Alec Eichenlaub doesn't know exactly what he wants to do when he grows up. But he knows it will probably involve working with his hands.
"I take things apart, and my dad says it works better than it had before," he says as he uses a wrench to wrestle with a screw on the front wheel of a dusty BMX bike in the Maker's Lab at Jewett Elementary School.
Attending Jewett means Alec has had more experience with wrenches, woodworking and even pottery than perhaps most fourth-graders. And his repertoire is about to increase. He's signed up for a new exploratory class focused exclusively on bike repair and maintenance — under the tutelage of none other than his principal, Tom Rambo.
Rambo says it was the practically empty bike racks lining the west side of his school that inspired him to incorporate bicycles into Jewett's efforts to provide hands-on learning opportunities.
"I have 600 kids who attend this school, and I look at our bike rack in the morning, and there’s two bikes in there," he says. "Maybe one of the reasons is they just don’t know how to fix them or are uncomfortable with them. I wanted to generate a little more excitement around kids riding bikes."
His exploratory course, which launched Friday, will be offered first to students in grades three through five, and then exclusively to fourth-graders. The longtime Southern Oregonian says he's "not able to ask my staff something that I’m not willing to do."
That "something" was shifting these once-weekly learning experiences, which used to be offered as after-school programs, into the regular school day. Third-, fourth- and fifth-grade teachers design the courses based on their own interests or skills, and students then get to pick their top three choices. They're assigned based on preference, as space allows.

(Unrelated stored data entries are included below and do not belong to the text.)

-- ==== Sys2Proof/Proofs/VectorPairs.lean ====
section
/-! PROOFS. The two-source vector instructions #80 to #9D, #D0, #D4 (spec/46_vector.md R421 to R448,
spec/48_vector_macro.md R567, R569, R583). -/

-- One declaration at a time, as in the tests: many at once need a thread each.
set_option Elab.async false

namespace Sys2Proof.Machine

/-! ### The half sum (R583) -/

theorem among_halved (w : Width) (e c : Int) : (halved w e c).flags.Among endFlags := by
  unfold halved
  split
  · exact FpFlags.among_zero (by decide)
  · exact among_finish w _ _

theorem among_fpHalf (w : Width) (x y : Num) : (fpHalf w x y).flags.Among endFlags := by
  unfold fpHalf
  split
  · exact FpFlags.among_ind (by decide)
  · exact FpFlags.among_ind (by decide)
  · exact FpFlags.among_zero (by decide)
  · exact among_halved w _ _
  · exact among_halved w _ _
  · exact among_halved w _ _

theorem among_fpHalfDiff (w : Width) (x y : Num) : (fpHalfDiff w x y).flags.Among endFlags := by
  unfold fpHalfDiff
  split
  · exact FpFlags.among_ind (by decide)
  · exact FpFlags.among_ovf (by decide) (by decide)
  · exact among_fpHalf w _ _

theorem delivers_halved (w : Width) (e c : Int) :
    if c = 0 then IsMachineZero w (halved w e c)
    else ∀ j : Nat, Normalized w (c * (2 ^ j : Nat)) → Delivers w (e - j - 1) (c * (2 ^ j : Nat)) (halved w e c) := by
  unfold halved
  split
  · rfl
  · next hc =>
    intro j hj
    have hb : magnitudeBits c + j = w.n := (magnitudeBits_mul_pow hc j).symm.trans ((normalized_iff w _).mp hj)
    have hk : normCount w.n c = j := by unfold normCount; omega
    rw [hk]
    exact delivers_finish w _ hj.1

theorem asr_shl (c : Int) (n : Nat) : asr (shl c n) n = c := Int.mul_ediv_cancel c (Int.ne_of_gt (two_pow_pos_int n))

theorem halfIs_fpHalf {w : Width} {x y : Num} (hx : x.Ok w) (hy : y.Ok w) : HalfIs w x y (fpHalf w x y) := by
  refine sumIs_intro (result := fun e sum => halved w e (asr sum w.n)) ?_ hx hy fun e sum _ _ hr => ?_
  · unfold fpHalf
    cases zeroAsMz .norm x <;> cases zeroAsMz .norm y <;> simp only [asr_shl]
  · rw [hr, ← asr_eq]
    exact delivers_halved w e _

theorem halfDifferenceIs_fpHalfDiff {w : Width} {x y : Num} (hx : x.Ok w) (hy : y.Ok w) :
    HalfDifferenceIs w x y (fpHalfDiff w x y) :=
  differenceIs_intro (result := fpHalf w x) rfl hy fun z hz hr => by
    rw [hr]
    exact halfIs_fpHalf hx hz

/-! ### Element operations -/

/-- What an element operation on two elements does: it only draws free values, raises flags among `flags` and, where `claim`
names a result, gives it. -/
def ElemOp (w : Width) (f : Word → Word → M FpResult) (flags : List Nat) (claim : Word → Word → Option FpResult) : Prop :=
  ∀ u v t, Ends (f u v) t fun r t' => t.Looked t' ∧ r.flags.Among flags ∧ r.Matches w (claim u v)

theorem ElemOp.pure {w : Width} {op res : Word → Word → FpResult} {flags : List Nat}
    (h : ∀ u v, (op u v).flags.Among flags) (hv : ∀ u v, narrow w (op u v).value = narrow w (res u v).value)
    (hf : ∀ u v, (op u v).flags = (res u v).flags) :
    ElemOp w (fun u v => Pure.pure (op u v)) flags fun u v => some (res u v) := fun u v _ =>
  Ends.pure ⟨State.Looked.refl, h u v, fun x hx => by cases hx; exact ⟨hv u v, hf u v⟩⟩

theorem ElemOp.ofEq {w : Width} {op : Word → Word → FpResult} {flags : List Nat} (h : ∀ u v, (op u v).flags.Among flags) :
    ElemOp w (fun u v => Pure.pure (op u v)) flags fun u v => some (op u v) := ElemOp.pure h (fun _ _ => rfl) fun _ _ => rfl

theorem elemOp_plain {w : Width} (op res : Word → Word → Word) (hv : ∀ u v, narrow w (op u v) = narrow w (res u v)) :
    ElemOp w (fun u v => plain (op u v)) [] fun u v => some ⟨res u v, {}⟩ :=
  ElemOp.pure (op := fun u v => ⟨op u v, {}⟩) (res := fun u v => ⟨res u v, {}⟩) (fun _ _ => FpFlags.among_none) hv fun _ _ => rfl

theorem elemOp_fp {g : Byte} {op : FpOp} (h : op.divides = false) :
    ElemOp (gWidth g) (fpElem op g) endFlags fun u v => some (fpBinary (gWidth g) op (gSign g) u v) :=
  ElemOp.ofEq fun u v => among_fpBinary h (gSign g) u v

theorem elemOp_div (g : Byte) (k : Kind) :
    ElemOp (gWidth g) (fpElem (.div k) g) (41 :: endFlags) fun u v => some (fpBinary (gWidth g) (.div k) (gSign g) u v) :=
  ElemOp.ofEq fun u v => among_fpBinary_div (gWidth g) k (gSign g) u v

theorem elemOp_logic (g : Byte) (f : Word → Word → Word) :
    ElemOp (gWidth g) (logicElem f g) [] fun u v => some ⟨f u v, {}⟩ :=
  elemOp_plain (fun u v => narrow (gWidth g) (f u v)) f fun _ _ => narrow_narrow ..

theorem elemOp_pack (g : Byte) : ElemOp (gWidth g) (packElem g) [] fun u v => some ⟨fpPack (gWidth g) u v, {}⟩ :=
  elemOp_plain (fpPack (gWidth g)) _ fun _ _ => rfl

theorem elemOp_adje (g : Byte) : ElemOp (gWidth g) (adjeElem g) [42, 46] fun u v =>
    some (fpAdje (gWidth g) (unpack (gWidth g) u) (unpack (gWidth g) v)) :=
  ElemOp.ofEq fun u v => among_fpAdje (gWidth g) (unpack (gWidth g) u) (unpack (gWidth g) v)

theorem elemOp_addx : ElemOp .w64 addxElem [] fun u v => some ⟨lenPart u ++ (addrPart u + addrPart v), {}⟩ :=
  elemOp_plain (fun u v => joinLen (lenPart u) (addrPart u + addrPart v)) _ fun _ _ => rfl

theorem elemOp_subx : ElemOp .w64 subxElem [] fun u v => some ⟨lenPart u ++ (addrPart u - addrPart v), {}⟩ :=
  elemOp_plain (fun u v => joinLen (lenPart u) (addrPart u - addrPart v)) _ fun _ _ => rfl

theorem elemOp_shift : ElemOp .w64 shiftElem [] fun u v =>
    if (v.extractLsb' 0 8).toNat ≤ 0x3F then some ⟨u.rotateLeft (v.extractLsb' 0 8).toNat, {}⟩
    else if 0xC1 ≤ (v.extractLsb' 0 8).toNat then some ⟨u.sshiftRight (256 - (v.extractLsb' 0 8).toNat), {}⟩ else none := by
  intro u v t
  unfold shiftElem
  dsimp only
  generalize (v.extractLsb' 0 8).toNat = n
  have hsome (x : Word) : Ends (plain x) t fun r t' => t.Looked t' ∧ r.flags.Among [] ∧ r.Matches .w64 (some ⟨x, {}⟩) :=
    Ends.pure ⟨State.Looked.refl, FpFlags.among_none, .of_eq fun _ hx => Option.some.inj hx⟩
  rcases Nat.lt_or_ge 0x3F n with h1 | h1
  · rw [if_neg (Nat.not_le.mpr h1)]
    rcases Nat.lt_or_ge n 0xC1 with h2 | h2
    · rw [if_neg (Nat.not_le.mpr h2), shiftWord_none u h1 (Nat.le_of_lt_succ h2)]
      exact Ends.bind (Ends.drawFree (Ends.pure ⟨State.Looked.refl.draw _, FpFlags.among_none, fun _ h => by cases h⟩))
    · rw [if_pos h2, shiftWord_right u h2]
      exact hsome _
  · rw [if_pos h1, shiftWord_left u h1]
    exact hsome _

theorem among_freeFlagsOf (w : Width) (v choice : Word) : (freeFlagsOf w v choice).Among endFlags := by
  unfold freeFlagsOf
  split
  · exact ⟨nofun, fun _ => by decide, nofun, nofun, fun _ => by decide⟩
  · exact FpFlags.among_zero (by decide)
  · exact FpFlags.among_none

theorem elemOp_adjs (g : Byte) : ElemOp (gWidth g) (adjsElem g) endFlags fun u v =>
    fpAdjs (gWidth g) u (coefOf (gWidth g) v) := by
  intro u v t
  unfold adjsElem
  dsimp only
  cases h : fpAdjs (gWidth g) u (coefOf (gWidth g) v) with
  | some r => exact Ends.pure ⟨State.Looked.refl, among_fpAdjs h, .of_eq fun x hx => Option.some.inj hx⟩
  | none =>
    refine Ends.bind (Ends.bind (Ends.drawFree (Ends.pure (Ends.bind (Ends.drawFree (Ends.pure
      ⟨(State.Looked.refl.draw _).draw _, among_freeFlagsOf .., fun _ hx => by cases hx⟩))))))

theorem elemOp_avg (g : Byte) : ElemOp (gWidth g)
    (fun p q => Pure.pure (fpHalf (gWidth g) (unpack (gWidth g) p) (unpack (gWidth g) q))) endFlags fun u v =>
    some (fpHalf (gWidth g) (unpack (gWidth g) u) (unpack (gWidth g) v)) :=
  ElemOp.ofEq fun _ _ => among_fpHalf ..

Rambo says this round of the five-week exploratory classes includes sewing, culinary arts, fishing and videography. His class takes place in part under the watchful eye of Maker's Lab instructor Jasper Stead.
Stead, a former construction worker who took his first shop class in seventh grade, sees himself as a living testament to why the classes being held in the Maker's Lab are important. Without the chance to learn practical hands-on work as a student, he says, "I wouldn't have gone anywhere out of school.
"You can be proud of something you build with your hands," he says, adding that he still owns the coffee and end tables he made in his first year of woodworking. "It shocks me to know schools have gotten rid of so many of these things."
Stead says that elementary students are "really resilient" and pick up skills readily.
That resilience seems evident in Alec's approach as he adjusts his position next to the bike, keeping a foot firmly planted on the handlebars, and tries another wrench. When it's still too large, he searches for another — no complaints, no sighs of frustration.
"What's a smaller size than five-eighths?" Rambo asks him. This process includes many of the different learning experiences he aims to provide in the exploratory classes: creative problem-solving, flexibility in thinking.
His class will also help prepare Jewett fourth-graders for their upcoming spring bicycle field trip, an annual tradition held in June. More than 100 fourth-graders ride together to Hawthorne Park and have lunch. Those who take Rambo's class will be prepared to repair a flat tire or adjust a loose bike chain.
Rambo doesn't accept much credit for spurring the effort to bring hands-on work back into his school: He says Jewett parents have played an integral role, and they've put money where their mouths are. Jewett's PTO has provided around $20,000 for the Maker's Lab alone, he says.
"Parents want their kids to have exciting experiences," he says. "Parents want their kids to want to come to school."
The grin on Alec's face as he puts away the tools seems to display he's caught the spirit.